Enrico Sacchetti, Robes et femmes
Paris, Librairie Dorbon-aîné (19, Boulevard Haussmann), 9 Juin 1913
BCABo, 10.q.II.76 (trasferito al GDS, cart. T, n. 289)
Provenienza: Fondazione Rusconi, 1921
La donna nella cultura agli inizi del XX secolo/1

La donna del primo Novecento è ancora erede della femme fatale del decadentismo e del simbolismo.
Malgrado il termine sia di derivazione francese, il primo esempio di femme fatale è la Fosca di Iginio Ugo Tarchetti (1869), ma simili eroine popolano i romanzi di Gabriele D'Annunzio, soprattutto quelli della prima trilogia della 'rosa': dal Piacere (1889) all'Innocente (1892), al Trionfo della morte (1894), in cui la donna è costantemente la nemica che si oppone ai sogni eroici dei protagonisti, peraltro assai sensibili al corteggio estetizzante di abiti, stoffe, accessori di lusso. La nominazione è esplicita e consapevole fin dall'inizio:

Il mercoledì d'ogni settimana Andrea Sperelli aveva un posto alla mensa della marchesa. Un martedì a sera, in un palco del Teatro Valle, la marchesa gli aveva detto, ridendo: - Bada di non mancare, Andrea, domani. Abbiamo tra gli invitati una persona interessante, anzi fatale. Premunisciti però contro la malia ... Tu sei in un momento di debolezza. Egli le aveva risposto, ridendo: - Verrò inerme, se non ti dispiace, cugina; anzi in abito di vittima. È un abito di richiamo, che porto da molte sere; inutilmente, ahimè! - Il sacrificio è prossimo, cugino mio. - La vittima è pronta.

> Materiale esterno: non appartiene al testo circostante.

theorem witness_FeatureUd :
    base.scopeRefusal = none ∧ ({ base with cr4 := 0 } : State).scopeRefusal = none ∧
      ({ base with cr4 := 0 } : State).cr4.getLsbD 18 = false ∧
      ({ base with params := { base.params with hasFMA := false } } : State).params.hasFMA = false ∧
      ({ base with params := { base.params with hasAVX512F := false } } : State).params.hasAVX512F = false ∧
      (3#64).extractLsb' 1 2 ≠ 3#2 ∧ (7#64).extractLsb' 5 3 ≠ 7#3 := by
  decide

theorem witness_DeviceNotAvailable :
    let s : State := { base with cr0 := base.cr0 ||| 8 }
    s.cr0.getLsbD 3 = true ∧ s.scopeRefusal = none ∧ s.enabled (kindOf i1) = true ∧
      ({ s with cr4 := 0 } : State).cr0.getLsbD 3 = true ∧ ({ s with cr4 := 0 } : State).scopeRefusal = none ∧
      ({ s with cr4 := 0 } : State).enabled (kindOf i1) = false := by
  decide

theorem witness_UnmaskedSimdException :
    let s : State := setV 0 0x7FF0000000000001 0 0 { base with mxcsr := 0x1F00 }
    (s.Ready .vex ∧ VexOperand3 ⟨[], 0, 1, .reg 2⟩ 0 s) ∧
    (s.Ready .evex ∧ EvexOperand3 e1 0 s ∧ e1.mask = 0#3 ∧ embeddedRounding e1 = none) ∧
    (let rm := mxcsrRounding s.mxcsr
     let ctl := mxcsrControl s.mxcsr
     let pe := Config.drawTrapPE s.draws
     fnmadd64 (s.low 0) 0 (s.low 1) rm ctl pe = .trap { ie := true } ∧
      fnmadd64 (s.low 1) (s.low 0) 0 rm ctl pe = .trap { ie := true } ∧
      fnmadd64 (s.low 1) 0 (s.low 0) rm ctl pe = .trap { ie := true }) ∧
    (maskBit ⟨[], 0, 1, 1, false, .reg 2 none⟩ { s with cr4 := 0 } = false ∧
      ∃ t, exec (FmaOrder.evex .o132 ⟨[], 0, 1, 1, false, .reg 2 none⟩) { s with cr4 := 0 } =
        .fault (.exception .ud t)) := by
  refine ⟨⟨⟨by decide, by decide, by decide⟩, by show (0 : Word) = _; decide +kernel⟩,
    ⟨⟨by decide, by decide, by decide⟩, by show (0 : Word) = _; decide +kernel, by decide, by decide⟩,
    ⟨by decide +kernel, by decide +kernel, by decide +kernel⟩, by decide, fault_of_seen (d := 0) (by decide +kernel)⟩

theorem witness_OperandBytesLittleEndian :
    memRead 0x1003 false (setM 0x1003 fiveBytes base) = .ok five ∧
      OperandReadable 0x1003 (fun k => fiveBytes[k]) (setM 0x1003 fiveBytes base) :=
  ⟨by rfl, readable_of_ok (by decide +kernel)⟩

/-- Vectors I16, I17, I18: the first non-canonical address, an operand that only ends there, a stack base. The last
address whose operand is below 2^64. -/
theorem witness_StackSegmentAccess :
    (let s := setG 0 0x0000800000000000 base
     s.Ready .vex ∧ memOf (.vfnmadd231sdVex v13) = some (.base 0 .none) ∧
      s.canonical (linearAddrOf (.vfnmadd231sdVex v13) (.base 0 .none) s + BitVec.ofNat 64 0) = false) ∧
    (let s := setG 0 0x00007FFFFFFFFFFC base
     s.canonical (linearAddrOf (.vfnmadd231sdVex v13) (.base 0 .none) s + BitVec.ofNat 64 4) = false) ∧
    (let s := setG 0 0xFFFFFFFFFFFFFFF9 base
     2 ^ 64 ≤ (linearAddrOf (.vfnmadd231sdVex v13) (.base 0 .none) s).toNat + 7) ∧
    (stackAccess [] (.base 5 (.d8 0)) = true ∧ stackAccess [.ds] (.sib 4 4 0 .none) = true) ∧
    ((0xFFFFFFFFFFFFFFF8#64).toNat + 7 < 2 ^ 64 ∧
      ∀ k : Fin 8, base.canonical (0xFFFFFFFFFFFFFFF8#64 + BitVec.ofNat 64 k) = true) := by
  refine ⟨⟨⟨by decide, by decide, by decide⟩, by decide, by decide +kernel⟩, by decide +kernel, by decide +kernel,
    by decide, by decide, by decide +kernel⟩
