-- ==== Sys2Proof/Syntax.lean ====
section
/-!
DEFINITION. Erpol's instructions and the device's events as syntax: one constructor for each row of
spec/opcode_table.json, with decoded operands. Rows 0..214 are instruction words (04 R89..R114); rows 215..296 are
the events of spec/95_what_each_step_holds.md, whose operands name where the event happens and carry what the outside
supplies.
-/
namespace Sys2Proof

/-- Access sizes .b, .h, .w, .d, .q of majors 0x10..0x14 (R98). -/
inductive MSize | b | h | w | d | q
deriving DecidableEq, Repr

/-- Atomic sizes: .d is major 0x18, .w is major 0x19 (R100). -/
inductive ASize | d | w
deriving DecidableEq, Repr

/-- Scalar floating-point formats: .f64 is major 0x28, .f32 is major 0x29 (R103). -/
inductive FSize | f64 | f32
deriving DecidableEq, Repr

/-- Vector floating-point formats of majors 0x30..0x33 (R107). -/
inductive VFmt | f64 | f32 | bf16 | f16
deriving DecidableEq, Repr

/-- Vector integer element sizes, the size field of map B (R107). -/
inductive ISize | b | h | w | d
deriving DecidableEq, Repr

/-- Scopes .ctx, .tile, .clu, .die, .pkg, .sys with the codes of R43 (R211). -/
inductive Scope | ctx | tile | clu | die | pkg | sys
deriving DecidableEq, Repr

/-- What an eng field that may name either names: a parameter set or a tensor handle (R111). -/
inductive EngSrc
  | set (n : BitVec 3)
  | handle (n : BitVec 2)
deriving DecidableEq, Repr

/-- A register that carries a full/empty bit (R71): scalar, vector, mask, ticket or handle. -/
inductive RegRef
  | w (n : BitVec 6)
  | v (n : BitVec 4)
  | m (n : BitVec 3)
  | e (n : BitVec 3)
  | h (n : BitVec 2)
deriving DecidableEq, Repr

/-- A task record (R46). `uid` is the model's own name for the task, kept through re-queueing. -/
structure TaskRec where
  entry : Nat
  blk   : Nat
  lq    : Nat
  ord   : Bool
  pin   : Bool
  dir   : Bool
  res   : Bool
  ts    : Word
  tb    : BitVec 32
  ptb   : BitVec 32
  pts   : Word
  args  : List Word
  uid   : Nat
deriving DecidableEq, Repr

/-- What a host request addresses: the register windows (BAR0), device memory (BAR2), or the host's own memory
(R244, R293). -/
inductive HostBar | bar0 | bar2 | hostMem
deriving DecidableEq, Repr

/-- The AtomicOps of R297. -/
inductive HostAtomic | fetchAdd | swap | cas
deriving DecidableEq, Repr

/-- Completion statuses of PCI Express: Successful Completion, Unsupported Request, Completer Abort (R299, R323). -/
inductive HostStatus | sc | ur | ca
deriving DecidableEq, Repr

/-- A memory access that another package makes here over Causeway (R301). -/
inductive RemoteOp
  | load (k : Nat)
  | store (data : List Byte)
  | atomic (order : Nat) (k : Nat) (val : Word)
  | cas (k : Nat) (cmp : Nat) (new : Nat)
deriving DecidableEq, Repr
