def poolAt (s : State) (h : Loc) : Pool :=
  { base := BitVec.ofNat 64 (s.locNat h 8), esize := s.locNat (locAdd h 8) 4, count := s.locNat (locAdd h 12) 4,
    next := s.locNat (locAdd h 16) 4, head := BitVec.ofNat 64 (s.locNat (locAdd h 24) 8),
    scope := s.locNat (locAdd h 32) 1 }

/-- The rest of R174's table: aligned base, the zero bytes, scope at least .tile. That next may not exceed count is the
model's own reading of the table (DESIGN CHOICE, log 73). -/
def poolWellFormed (s : State) (h : Loc) : Bool :=
  let p := s.poolAt h
  p.base.toNat % 8 == 0 && p.sizesOk && p.next ≤ p.count && s.locNat (locAdd h 20) 4 == 0 && 1 ≤ p.scope && p.scope ≤ 5
    && s.locNat (locAdd h 33) 31 == 0

/-- PoolGet (R175) given how an element's link is reached: the new state with the element, 0 when exhausted, or the
failure of the link's access. -/
def poolGet (s : State) (die lq blk : Nat) (h : Loc) : State × (Word ⊕ PageFail) :=
  let s := s.locReady die h
  let p := s.poolAt h
  if p.head != 0 then
    match s.locate lq blk p.head .pool with
    | .inr f => (s, .inr f)
    | .inl x => let s := s.locReady die x; (s.locWrite die (locAdd h 24) (s.locRead x 8), .inl p.head)
  else if p.next < p.count then
    (s.locWrite die (locAdd h 16) (leBytes 4 (p.next + 1)), .inl (p.base + BitVec.ofNat 64 (p.esize * p.next)))
  else (s, .inl 0)

/-- PoolPut (R175), or the failure that stops it. -/
def poolPut (s : State) (die lq blk : Nat) (desc x : Word) : State ⊕ PageFail :=
  if desc.toNat % 64 != 0 then .inr { cause := 0x02, word := desc, val2 := 64 }
  else match s.locate lq blk desc .pool with
    | .inr f => .inr f
    | .inl h =>
      let s := s.locReady die h
      let p := s.poolAt h
      if !p.headerOk then .inr { cause := 0x03, word := desc, val2 := 0 }
      else if !p.holds x then .inr { cause := 0x03, word := x, val2 := 0 }
      else match s.locate lq blk x .pool with
        | .inr f => .inr f
        | .inl e => .inl ((s.locWrite die e (leBytes 8 p.head.toNat)).locWrite die (locAdd h 24) (leBytes 8 x.toNat))

/-- A POOLPUT that the device carries out for a task; one that would fault is not performed (R501). -/
def devicePut (s : State) (t : Nat) (task : TaskRec) (desc x : Word) : State :=
  match s.poolPut (dieOf t) task.lq task.blk desc x with
  | .inl s => s
  | .inr f => s.deviceTrap t task f.cause

def devicePuts (s : State) (t : Nat) (task : TaskRec) (desc : Word) : List Word → State
  | [] => s
  | x :: xs => (s.devicePut t task desc x).devicePuts t task desc xs

/-! ## The undo log (R187..R189) -/

/-- The launch's global virtual time as last broadcast to a tile (R60). -/
def gvtAt (s : State) (t lq : Nat) : Nat := (s.tileLaunch t lq).gvt

/-- The rank up to which a tile takes the timeline as finished: the broadcast Gvt, but where that is all ones (R49, R60; log 7). -/
def frontAt (s : State) (t lq : Nat) : Nat := (s.tileLaunch t lq).front

def minOf (xs : List Nat) (top : Nat) : Nat := xs.foldl min top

[…] Il conte intravide una figura alta e svelta, un'acconciatura tempestata di diamanti, un piccolo piede che si posò sul gradino. Poi, come anch'egli saliva la scala, vide la dama alle spalle. Ella saliva d'innanzi a lui, lentamente, mollemente, con una specie di misura. Il mantello foderato d'una pelliccia nivea come la piuma de' cigni, non più retto dal fermaglio, le si abbandonava intorno al busto lasciando scoperte le spalle. Le spalle emergevano pallide come l'avorio polito, divise da un solco morbido, con le scapule che nel perdersi dentro i merletti del busto avevano non so qual curva fuggevole, quale dolce declinazione di ali; e su dalle spalle svolgevasi agile e tondo il collo; e dalla nuca i capelli, come ravvolti in una spira, piegavano al sommo della testa e vi formavano un nodo, sotto il morso delle forcine gemmate. Quell'armoniosa ascensione della dama sconosciuta dava agli occhi d'Andrea un diletto così vivo ch'egli si fermò un istante, sul primo pianerottolo, ad ammirare. Lo strascico faceva su i gradini un fruscìo forte.